What is being asked =>
Using the entries below, output each line exactly from the first through the one that contains "s with key1".

Entries shown =>
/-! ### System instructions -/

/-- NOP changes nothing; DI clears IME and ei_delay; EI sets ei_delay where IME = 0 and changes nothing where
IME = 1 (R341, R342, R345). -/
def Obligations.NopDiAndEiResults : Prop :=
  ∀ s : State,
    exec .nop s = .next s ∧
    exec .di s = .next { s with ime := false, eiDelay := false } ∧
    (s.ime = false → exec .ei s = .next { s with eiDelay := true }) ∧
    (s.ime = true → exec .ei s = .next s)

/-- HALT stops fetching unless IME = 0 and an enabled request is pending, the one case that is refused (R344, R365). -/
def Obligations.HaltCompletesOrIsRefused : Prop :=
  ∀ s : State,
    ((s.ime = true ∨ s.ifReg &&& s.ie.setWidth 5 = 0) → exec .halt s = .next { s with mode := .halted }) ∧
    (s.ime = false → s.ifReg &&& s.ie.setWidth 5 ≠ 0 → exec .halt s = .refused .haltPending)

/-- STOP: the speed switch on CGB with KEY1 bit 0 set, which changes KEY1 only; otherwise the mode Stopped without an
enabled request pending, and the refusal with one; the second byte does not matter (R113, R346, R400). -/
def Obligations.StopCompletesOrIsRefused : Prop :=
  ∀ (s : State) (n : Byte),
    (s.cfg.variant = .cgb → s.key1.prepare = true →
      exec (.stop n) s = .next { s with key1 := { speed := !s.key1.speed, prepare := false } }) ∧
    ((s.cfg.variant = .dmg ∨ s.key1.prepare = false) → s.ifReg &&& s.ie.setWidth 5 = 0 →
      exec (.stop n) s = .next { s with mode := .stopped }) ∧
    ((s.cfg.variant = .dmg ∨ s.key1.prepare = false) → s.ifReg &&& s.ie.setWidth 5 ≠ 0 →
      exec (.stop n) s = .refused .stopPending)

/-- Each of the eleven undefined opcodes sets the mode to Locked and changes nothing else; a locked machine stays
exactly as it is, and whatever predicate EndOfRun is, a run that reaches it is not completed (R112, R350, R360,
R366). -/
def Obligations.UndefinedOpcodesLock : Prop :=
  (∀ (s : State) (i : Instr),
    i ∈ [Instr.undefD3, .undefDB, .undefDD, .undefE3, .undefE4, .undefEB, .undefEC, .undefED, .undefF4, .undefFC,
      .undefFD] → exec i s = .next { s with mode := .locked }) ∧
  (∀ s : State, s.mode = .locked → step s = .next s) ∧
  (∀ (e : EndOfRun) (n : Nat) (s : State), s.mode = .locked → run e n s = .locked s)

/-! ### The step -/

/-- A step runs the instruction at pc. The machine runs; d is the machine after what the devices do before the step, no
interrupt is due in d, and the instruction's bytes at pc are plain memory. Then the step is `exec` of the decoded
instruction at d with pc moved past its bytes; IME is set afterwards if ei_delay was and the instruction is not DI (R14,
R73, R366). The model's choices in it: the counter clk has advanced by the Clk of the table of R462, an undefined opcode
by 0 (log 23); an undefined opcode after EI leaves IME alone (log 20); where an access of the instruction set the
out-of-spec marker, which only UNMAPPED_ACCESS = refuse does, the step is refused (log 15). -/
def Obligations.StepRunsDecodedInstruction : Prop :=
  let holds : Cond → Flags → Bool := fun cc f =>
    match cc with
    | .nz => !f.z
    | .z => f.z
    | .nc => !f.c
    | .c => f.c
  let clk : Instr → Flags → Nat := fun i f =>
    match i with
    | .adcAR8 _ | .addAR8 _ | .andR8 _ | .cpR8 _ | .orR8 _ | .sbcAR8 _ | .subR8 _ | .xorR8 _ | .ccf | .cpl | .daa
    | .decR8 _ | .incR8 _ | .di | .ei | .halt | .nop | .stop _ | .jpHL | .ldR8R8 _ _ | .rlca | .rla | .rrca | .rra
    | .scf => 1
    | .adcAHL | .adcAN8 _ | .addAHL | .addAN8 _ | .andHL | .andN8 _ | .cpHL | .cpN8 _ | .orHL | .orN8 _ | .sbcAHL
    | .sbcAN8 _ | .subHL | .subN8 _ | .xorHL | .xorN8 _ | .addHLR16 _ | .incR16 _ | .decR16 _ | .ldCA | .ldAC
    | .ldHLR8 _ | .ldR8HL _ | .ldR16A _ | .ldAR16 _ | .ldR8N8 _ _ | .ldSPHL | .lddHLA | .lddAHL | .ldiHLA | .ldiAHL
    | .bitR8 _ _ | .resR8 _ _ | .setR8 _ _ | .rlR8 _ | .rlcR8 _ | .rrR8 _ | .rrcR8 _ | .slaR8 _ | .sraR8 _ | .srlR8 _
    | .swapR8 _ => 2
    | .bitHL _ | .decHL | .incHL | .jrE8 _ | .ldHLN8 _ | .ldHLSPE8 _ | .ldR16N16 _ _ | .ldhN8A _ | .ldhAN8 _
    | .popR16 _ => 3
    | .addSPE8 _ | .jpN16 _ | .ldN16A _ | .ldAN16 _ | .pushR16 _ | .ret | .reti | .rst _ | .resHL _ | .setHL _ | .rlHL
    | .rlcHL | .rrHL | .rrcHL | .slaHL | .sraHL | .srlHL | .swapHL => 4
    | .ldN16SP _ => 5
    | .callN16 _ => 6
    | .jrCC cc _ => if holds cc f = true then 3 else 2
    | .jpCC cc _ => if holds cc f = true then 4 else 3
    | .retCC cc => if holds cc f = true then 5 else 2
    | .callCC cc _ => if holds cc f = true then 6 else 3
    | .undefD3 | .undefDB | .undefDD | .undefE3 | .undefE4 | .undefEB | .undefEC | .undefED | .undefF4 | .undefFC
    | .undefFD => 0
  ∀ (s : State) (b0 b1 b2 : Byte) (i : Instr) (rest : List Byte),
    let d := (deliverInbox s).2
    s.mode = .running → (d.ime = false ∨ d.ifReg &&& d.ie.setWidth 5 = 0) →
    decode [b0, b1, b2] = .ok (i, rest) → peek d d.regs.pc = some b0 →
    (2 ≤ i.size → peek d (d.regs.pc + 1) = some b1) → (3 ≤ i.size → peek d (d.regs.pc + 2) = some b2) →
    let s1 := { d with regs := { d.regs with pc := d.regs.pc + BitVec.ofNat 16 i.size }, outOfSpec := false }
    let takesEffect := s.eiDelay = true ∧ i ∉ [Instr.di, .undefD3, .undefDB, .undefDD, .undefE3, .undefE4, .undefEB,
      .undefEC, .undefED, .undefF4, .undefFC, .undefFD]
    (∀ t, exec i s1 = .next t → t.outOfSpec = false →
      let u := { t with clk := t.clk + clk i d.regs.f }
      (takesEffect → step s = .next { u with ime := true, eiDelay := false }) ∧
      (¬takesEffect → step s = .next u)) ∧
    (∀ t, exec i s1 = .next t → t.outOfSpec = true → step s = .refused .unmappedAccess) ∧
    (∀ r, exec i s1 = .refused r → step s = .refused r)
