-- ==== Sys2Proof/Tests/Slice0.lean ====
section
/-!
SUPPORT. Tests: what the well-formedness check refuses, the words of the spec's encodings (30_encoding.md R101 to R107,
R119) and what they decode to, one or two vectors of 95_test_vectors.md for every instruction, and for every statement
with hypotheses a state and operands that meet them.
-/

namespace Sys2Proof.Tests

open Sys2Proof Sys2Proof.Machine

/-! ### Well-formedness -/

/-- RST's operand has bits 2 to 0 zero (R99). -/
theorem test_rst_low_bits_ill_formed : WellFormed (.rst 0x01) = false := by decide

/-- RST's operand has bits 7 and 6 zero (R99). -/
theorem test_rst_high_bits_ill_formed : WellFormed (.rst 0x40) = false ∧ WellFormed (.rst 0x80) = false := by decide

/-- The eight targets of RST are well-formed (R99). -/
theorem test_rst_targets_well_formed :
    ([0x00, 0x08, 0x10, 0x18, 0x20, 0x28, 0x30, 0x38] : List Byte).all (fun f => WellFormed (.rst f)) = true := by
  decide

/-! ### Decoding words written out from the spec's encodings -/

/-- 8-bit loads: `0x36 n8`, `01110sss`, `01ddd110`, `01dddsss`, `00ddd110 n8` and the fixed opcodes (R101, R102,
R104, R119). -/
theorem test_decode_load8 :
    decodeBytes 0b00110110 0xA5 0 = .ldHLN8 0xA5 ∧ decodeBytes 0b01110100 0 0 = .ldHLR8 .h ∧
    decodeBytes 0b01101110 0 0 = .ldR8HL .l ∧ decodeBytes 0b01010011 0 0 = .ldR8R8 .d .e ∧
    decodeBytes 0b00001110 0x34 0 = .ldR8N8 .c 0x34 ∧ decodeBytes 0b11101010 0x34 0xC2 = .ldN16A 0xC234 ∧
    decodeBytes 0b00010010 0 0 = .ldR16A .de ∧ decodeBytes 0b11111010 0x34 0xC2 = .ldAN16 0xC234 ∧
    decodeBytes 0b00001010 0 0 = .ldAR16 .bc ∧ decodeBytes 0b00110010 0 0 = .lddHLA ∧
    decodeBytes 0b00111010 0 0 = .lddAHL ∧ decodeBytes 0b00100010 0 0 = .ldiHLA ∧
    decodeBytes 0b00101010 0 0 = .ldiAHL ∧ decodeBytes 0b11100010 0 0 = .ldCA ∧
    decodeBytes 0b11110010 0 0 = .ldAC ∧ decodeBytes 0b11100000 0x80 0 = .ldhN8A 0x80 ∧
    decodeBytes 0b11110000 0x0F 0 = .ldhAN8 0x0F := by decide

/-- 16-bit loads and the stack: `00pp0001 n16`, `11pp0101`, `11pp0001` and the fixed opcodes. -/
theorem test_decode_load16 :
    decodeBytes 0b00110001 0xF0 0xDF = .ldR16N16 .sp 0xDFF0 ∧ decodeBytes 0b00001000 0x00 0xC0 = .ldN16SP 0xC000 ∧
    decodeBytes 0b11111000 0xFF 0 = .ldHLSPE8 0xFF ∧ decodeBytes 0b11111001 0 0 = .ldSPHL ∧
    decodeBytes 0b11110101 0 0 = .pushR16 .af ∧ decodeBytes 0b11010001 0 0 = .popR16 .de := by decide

Exercise result =>
/-! ### System instructions -/

/-- NOP changes nothing; DI clears IME and ei_delay; EI sets ei_delay where IME = 0 and changes nothing where
IME = 1 (R341, R342, R345). -/
def Obligations.NopDiAndEiResults : Prop :=
  ∀ s : State,
    exec .nop s = .next s ∧
    exec .di s = .next { s with ime := false, eiDelay := false } ∧
    (s.ime = false → exec .ei s = .next { s with eiDelay := true }) ∧
    (s.ime = true → exec .ei s = .next s)

/-- HALT stops fetching unless IME = 0 and an enabled request is pending, the one case that is refused (R344, R365). -/
def Obligations.HaltCompletesOrIsRefused : Prop :=
  ∀ s : State,
    ((s.ime = true ∨ s.ifReg &&& s.ie.setWidth 5 = 0) → exec .halt s = .next { s with mode := .halted }) ∧
    (s.ime = false → s.ifReg &&& s.ie.setWidth 5 ≠ 0 → exec .halt s = .refused .haltPending)

/-- STOP: the speed switch on CGB with KEY1 bit 0 set, which changes KEY1 only; otherwise the mode Stopped without an
enabled request pending, and the refusal with one; the second byte does not matter (R113, R346, R400). -/
def Obligations.StopCompletesOrIsRefused : Prop :=
  ∀ (s : State) (n : Byte),
    (s.cfg.variant = .cgb → s.key1.prepare = true →
      exec (.stop n) s = .next { s with key1 := { speed := !s.key1.speed, prepare := false } }) ∧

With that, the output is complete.